Friday, June 16, 2006

What can historians offer policymakers?

To some, even asking this question goes against the nature of history. After all, they argue, history should not have to offer policymakers anything. History is not a service industry; it is an intellectual pursuit. Historians should be engaged in a study of the past with as little thought to the present as humanly possible.

While I see the value of this kind of thinking, and certainly believe that historians should strive for objectivity and search out the truth about the past as far as possible, there is another way of looking as the discipline of history. After all, policymakers and the rest of society do take something from history, and they do it even if they do not realize it. It is simply not possible to remove oneself from one's own context and reality (political affiliation, personal history, occupation, country of residence, gender, age, etc.), and to have one's own worldviews not colour in some way how one sees the world. This is not a condemnation; it is just the way things are. We are always in some way connected with the present.

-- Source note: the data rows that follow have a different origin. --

-- ==== Sys2Proof/Machine/Pop.lean ====
section
/-!
DEFINITION. The population (12_collective.md R277 to R282): FITSET, POPCMD, MIGRATE and MUTCOPY, the Atelier's rounds, and
the end of a migration.
-/

namespace Sys2Proof.Machine

/-- An event that comes about only while its occasion exists (DESIGN CHOICE, assumption log 7). -/
def event (name : String) (ok : Bool) (f : State → State) (s : State) : Host.Outcome State Fault Refusal :=
  if ok then .next (f s) else .fault (.notEnabled name)


/-- FITSET (12 R277). -/
def execFitset (b : Fin 32) (a : Fin 32) (s : State) : Host.Outcome State Fault Refusal :=
  issue (.fitset b a) (fun s => do
    let (x, s) ← s.srcA a
    let (y, s) ← s.srcB b
    return s.setMine { s.mine with fitness := x.truncate 32, fitgen := y.truncate 32 }) s

/-! ## POPCMD (12 R278) -/

/-- A field of a 64-byte record. -/
def rec64 (b : BitVec 512) (off n : Nat) : Nat := fld b.toNat (8 * off) (8 * n)

/-- The limits of a population command (12 R278, Table 12-15); FLAGS[7:1] are ignored (00 R1). -/
def popOk (b : BitVec 512) : Bool :=
  let len := rec64 b 0x0C 4
  let n := rec64 b 0x28 4
  rec64 b 0x00 1 == 1 && decide (rec64 b 0x1E 1 ≤ 47) && (rec64 b 0x01 1 == 0x1C || rec64 b 0x01 1 == 0x20) &&
    decide (rec64 b 0x1C 1 ≤ 63) && len != 0 && len % 64 == 0 && decide (rec64 b 0x08 4 + len ≤ 0x70000) &&
    decide (rec64 b 0x10 4 + len ≤ 0x70000) && rec64 b 0x20 8 % 32 == 0 && decide (rec64 b 0x20 8 < 2 ^ 55) &&
    (List.range 21).any (fun k => n == 2 ^ k) && rec64 b 0x1F 1 == 0 && rec64 b 0x2C 20 == 0

/-- The Atelier admits a population command: for ENDH and FENCE.E it has then completed (12 R278). -/
def State.enqueuePop (s : State) (m : Cmd) : State :=
  { s with
    cmds := s.cmds ++ [{ m with id := s.names, state := .done }], names := s.names + 1
    atelierBox := s.atelierBox ++ [s.names], agenda := s.agenda ++ [Due.atelierRoundStart] }

/-- A command of the issuing context, all its own fields still to set. -/
def State.baseCmd (s : State) (kind : CmdKind) (e : Engine) : Cmd :=
  { id := 0, kind := kind, engine := e, core := s.at_, slot := s.slot, panel := s.panelNo, activation := s.me.act
    ptbase := s.mine.ptbase, asid := s.mine.asid }

/-- POPCMD (12 R278). -/
def execPopcmd (a : Fin 32) (s : State) : Host.Outcome State Fault Refusal :=
  issueCommand (.popcmd a) (State.srcA · a) (fun x s => do
    let key ← s.accessR x 64 64
    let b := BitVec.ofNat 512 (s.load key 64)
    ensure (popOk b) .engineReject x
    return { s.baseCmd .popcmd .atelier with
      box := b, tval := x, srcRead := true, tag := 2 ^ 25 + x.toNat % 2 ^ 25 }) State.enqueuePop s

/-! ## MIGRATE and MUTCOPY (12 R280) -/

/-- The number of the panel that is resident at a core when a command issues (17 R308); no panel has the number 2^32. -/
def State.residentAt (s : State) (c : Nat) : Nat :=
  match s.panelAt c with | some p => if p.resident then p.num else 2 ^ 32 | none => 2 ^ 32

/-- The limits of a migration descriptor (12 Table 12-17); CCLASS and CPRIO are MIGRATE's. -/
def State.migOk (s : State) (b : BitVec 512) (mu : Bool) : Bool :=
  let src := rec64 b 0x08 4
  let len := rec64 b 0x0C 4
  decide (rec64 b 0x00 2 < 2 ^ 13) && len % 64 == 0 && decide (64 ≤ len) && decide (len ≤ 0x70000) && decide (src < 2 ^ 25) &&
    s.inPanel (s.clus * 64 + src / 2 ^ 19) && decide (src % 2 ^ 19 + len ≤ 0x70000) && decide (rec64 b 0x10 4 < 2 ^ 25) &&
    (rec64 b 0x14 1 == 0x1C || rec64 b 0x14 1 == 0x20) &&
    (if mu then !bitOf (rec64 b 0x04 4) 1 && rec64 b 0x02 2 == s.pkgid.toNat && s.inPanel (rec64 b 0x00 2)
     else decide (rec64 b 0x24 1 ≤ 63) && decide (rec64 b 0x25 1 ≤ 47))
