-- ==== Sys2Proof/Machine/Bringup.lean ====
section
/-!
DEFINITION. Bring-up from power-good, and the sideband (19_package.md R367 to R371, R378).
-/

namespace Sys2Proof.Machine

/-- POWER_GOOD (19 Table 19-4): every die starts its ROM. -/
def execPowerGood (s : State) : Host.Outcome State Fault Refusal :=
  event "POWER_GOOD" (!s.power) (fun s =>
    { s with power := true, dies := s.dies.map (fun (x : Die) => { x with stage := .rom }) }) s

/-- A die's running digest takes in one more stage (19 R371). -/
def Die.measured (x : Die) (stage : List Byte) : Die := { x with measure := bytesOf 64 (Config.digest64 (x.measure ++ stage)).toNat }

/-- The master sends the image to dies over the bypass ring (19 R359). -/
def State.sendImage (s : State) (m : Fin 8) (ds : List (Fin 8)) : State := s.ringSend (s.member m.val) (ds.map Due.imageReceive)

/-- A die that waits for the image takes it. -/
def State.takeImage (s : State) (d : Fin 8) : State :=
  if (s.die d.val).stage = .heard then s.setDie d.val { s.die d.val with stage := .imaged } else s

/-- ROM_STAGE_DONE (step 1): the die can be heard. To a die that comes back after its loss, the master sends the package's image next
(20 R385). -/
def execRomStageDone (die : Fin 8) (s : State) : Host.Outcome State Fault Refusal :=
  event "ROM_STAGE_DONE" ((s.die die.val).stage == .rom) (fun s =>
    let s := s.setDie die.val { (s.die die.val).measured Config.romImage with stage := .heard }
    match s.master with
    | some m => s.sendImage m [die]
    | none => s) s

/-- LINK_TRAINING_DONE (step 2). -/
def execLinkTrainingDone (s : State) : Host.Outcome State Fault Refusal :=
  event "LINK_TRAINING_DONE" (s.power && !s.linksUp) (fun s => { s with linksUp := true }) s

/-- MASTER_ELECTION (step 3): the lowest UID heard; a die not heard is absent. -/
def execMasterElection (s : State) : Host.Outcome State Fault Refusal :=
  event "MASTER_ELECTION" (s.linksUp && s.master.isNone && !(s.diesAt .heard).isEmpty) (fun s =>
    { s with
      master := lowestUid (s.diesAt .heard)
      dies := s.dies.map (fun (x : Die) => if x.stage = .heard then x else { x with stage := .absent }) }) s

/-- FIRMWARE_DISTRIBUTE (step 4): the master, which has the image, sends it to every other die that was heard. -/
def execFirmwareDistribute (image : List (BitVec 8)) (s : State) : Host.Outcome State Fault Refusal :=
  event "FIRMWARE_DISTRIBUTE" (s.master.isSome && !s.srs && !(s.diesAt .heard).isEmpty) (fun s =>
    match s.master with
    | some m => ({ s with firmware := image }.sendImage m ((s.diesAt .heard).filter (· != m))).takeImage m
    | none => s) s

/-- Whether a die accepts an image (19 R370): a 64-byte public key, a 29,792-byte signature, then the rest, which begins with
the security version (DESIGN CHOICE, assumption log 47). -/
def accepts (die : Fin 8) (image : List Byte) : Bool :=
  let key := image.take 64
  let rest := image.drop 29856
  decide (29860 ≤ image.length) && Config.shake256 key == Config.keyDigest die &&
    Config.slhVerifies key ((image.drop 64).take 29792) rest && decide ((Config.secVersion die).toNat ≤ numOf (rest.take 4))

/-- A die begins to serve: every member's silence counts from now (20 R386), and its CLE takes note of the groups that name it. -/
def State.enter (s : State) (d : Nat) : State :=
  let s := s.setDie d { s.die d with
    stage := .live, suspects := []
    heard := ((List.range 8).map s.member ++ s.groups.flatMap (fun (g : Group) => g.live.filter s.farMember)).foldl
      (fun (l : List (Nat × Nat)) (m : Nat) => SMap.set l m s.cycle) []
    members := (s.groups.filter (fun (g : Group) => g.live.contains (s.member d) || g.slice.any (fun (e : Nat × Bool) => e.1 == s.member d))).map
      (fun (g : Group) => { grp := g.num, view := g.view, live := g.live, bound := none, proposing := none }) }
  { s with dies := s.dies.map (fun (x : Die) => if x.stage = .live then { x with heard := SMap.set x.heard (s.member d) s.cycle } else x) }

/-- A die rejects its image (19 R370): it stays in ROM, absent; after the master, the next lowest UID leads, and step 4 is
repeated. -/
def State.rejectImage (s : State) (d : Fin 8) : State :=
  let s := s.setDie d.val { s.die d.val with stage := .absent }
  if s.master = some d then s.newMaster else s

/-- FIRMWARE_VERIFY (step 5). -/
def execFirmwareVerify (die : Fin 8) (s : State) : Host.Outcome State Fault Refusal :=
  event "FIRMWARE_VERIFY" ((s.die die.val).stage == .imaged && !s.firmware.isEmpty) (fun s =>
    if accepts die s.firmware then
      let s := s.setDie die.val { (s.die die.val).measured s.firmware with stage := .verified }
      if s.srs then s.enter die.val else s
    else if s.srs then s.setDie die.val { s.die die.val with stage := .rom }
    else s.rejectImage die) s

/-- The state of a die in the master's report to the board controller, as in its identity record (20 R392). -/
def State.dieStates (s : State) : List Nat := (List.range 8).map (fun (d : Nat) => stageCode (s.die d).stage)

/-- SRS_START (step 6): the dies that passed serve, the master reports each die's state to the board controller, and the ports
open once the package id is written. -/
def execSrsStart (s : State) : Host.Outcome State Fault Refusal :=
  event "SRS_START" (!s.srs && (match s.master with | some m => (s.die m.val).stage == .verified | none => false) &&
      (s.diesAt .imaged).isEmpty && (s.diesAt .heard).isEmpty) (fun s =>
    let s := (s.diesAt .verified).foldl (fun (s : State) (d : Fin 8) => s.enter d.val) s
    { s with srs := true, portsOpen := s.pkgidSet, board := s.dieStates }) s

/-! ## The sideband (19 R378) -/

/-- The 1,024 bytes of a die's fuse block (19 R368), its fields in the order named there (DESIGN CHOICE, assumption log 45). -/
def fuseBlock (d : Fin 8) : List Byte :=
  let bs := bytesOf 8 (Config.uid d).toNat ++ bytesOf 3 (Config.spareSites d).toNat ++ bytesOf 32 (Config.keyDigest d).toNat ++
    bytesOf 4 (Config.secVersion d).toNat ++ bytesOf 96 (Config.identitySeed d).toNat
  bs ++ ((Config.calibration d ++ List.replicate 881 0).take 881)

/-- What the sideband offers to read: the UID and the state of each die. -/
def State.sideIdentity (s : State) : List (BitVec 64 × Nat) :=
  (List.finRange 8).map (fun (d : Fin 8) => (Config.uid d, stageCode (s.die d.val).stage))

/-- The telemetry of the sideband: the millivolts of each cluster (20 R394), and the power and temperature of each die. -/
def State.sideTelemetry (s : State) : List Nat × List (Nat × Int) :=
  ((List.range 128).map (fun (c : Nat) => (s.cluster c).millivolt), (List.finRange 8).map (fun (d : Fin 8) => Config.telemetry d s.cycle))

/-- PACKAGE_ID_WRITE (19 R367): the first write of a package reset is kept, later ones are ignored. -/
def execPackageIdWrite (id : BitVec 9) (s : State) : Host.Outcome State Fault Refusal :=
  event "PACKAGE_ID_WRITE" true (fun s =>
    if s.pkgidSet then s else { s with pkgid := id, pkgidSet := true, portsOpen := s.srs }) s

/-- RESET_REQUEST (19 R378): the package is reset; a retired cluster never returns (20 R384). The model's own counters go
on. -/
def execResetRequest (s : State) : Host.Outcome State Fault Refusal :=
  event "RESET_REQUEST" true (fun s =>
    { State.reset with
      clusters := (s.clusters.filter (fun (e : Nat × Cluster) => e.2.retired)).map (fun (e : Nat × Cluster) =>
        (e.1, { Cluster.reset with retired := true }))
      names := s.names, tick := s.tick, fresh := s.fresh, choices := s.choices, inputs := s.inputs }) s

/-- EMERGENCY_KILL (19 R378, 20 Table 20-3): every panel is killed. -/
def execEmergencyKill (s : State) : Host.Outcome State Fault Refusal :=
  event "EMERGENCY_KILL" true (fun s =>
    s.panels.foldl (fun (s : State) (p : Panel) => s.healthKill (coreAt p.x0 p.y0 / 1024) p.num) s) s

end Sys2Proof.Machine
end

If historians don't take time out of their busy talking-to-other-historians schedules to counsel policymakers and the public, then others will do that job for them. I don't mean to say that all historians need to be publicly engaged, but it is vital that some are. And "some" probably means more than are doing it now. How often do we see commentators with a political axe to grind misusing history to serve their partisan purposes? Too often, I think. Of course this will always happen, but if more historians were actively engaged in educating the public about the past with an eye to, yes, influencing present-day thinking, then maybe, just maybe, the world would be a better place. The truth may not set us free---and not only because historians often disagree---but more self-awareness is always better than less. More understanding of where we have been, why past generations followed certain paths and where this lead them can only be a positive thing. And since many historians, whatever their natural aversion to commenting on the present, spend their professional lives thoughtfully considering and passing judgment on past policy decisions, it is incumbent upon some of them to weigh in on important contemporary issues. After all, more informed commentary is always better than less.

I could go on, but you get my point. Any thoughts?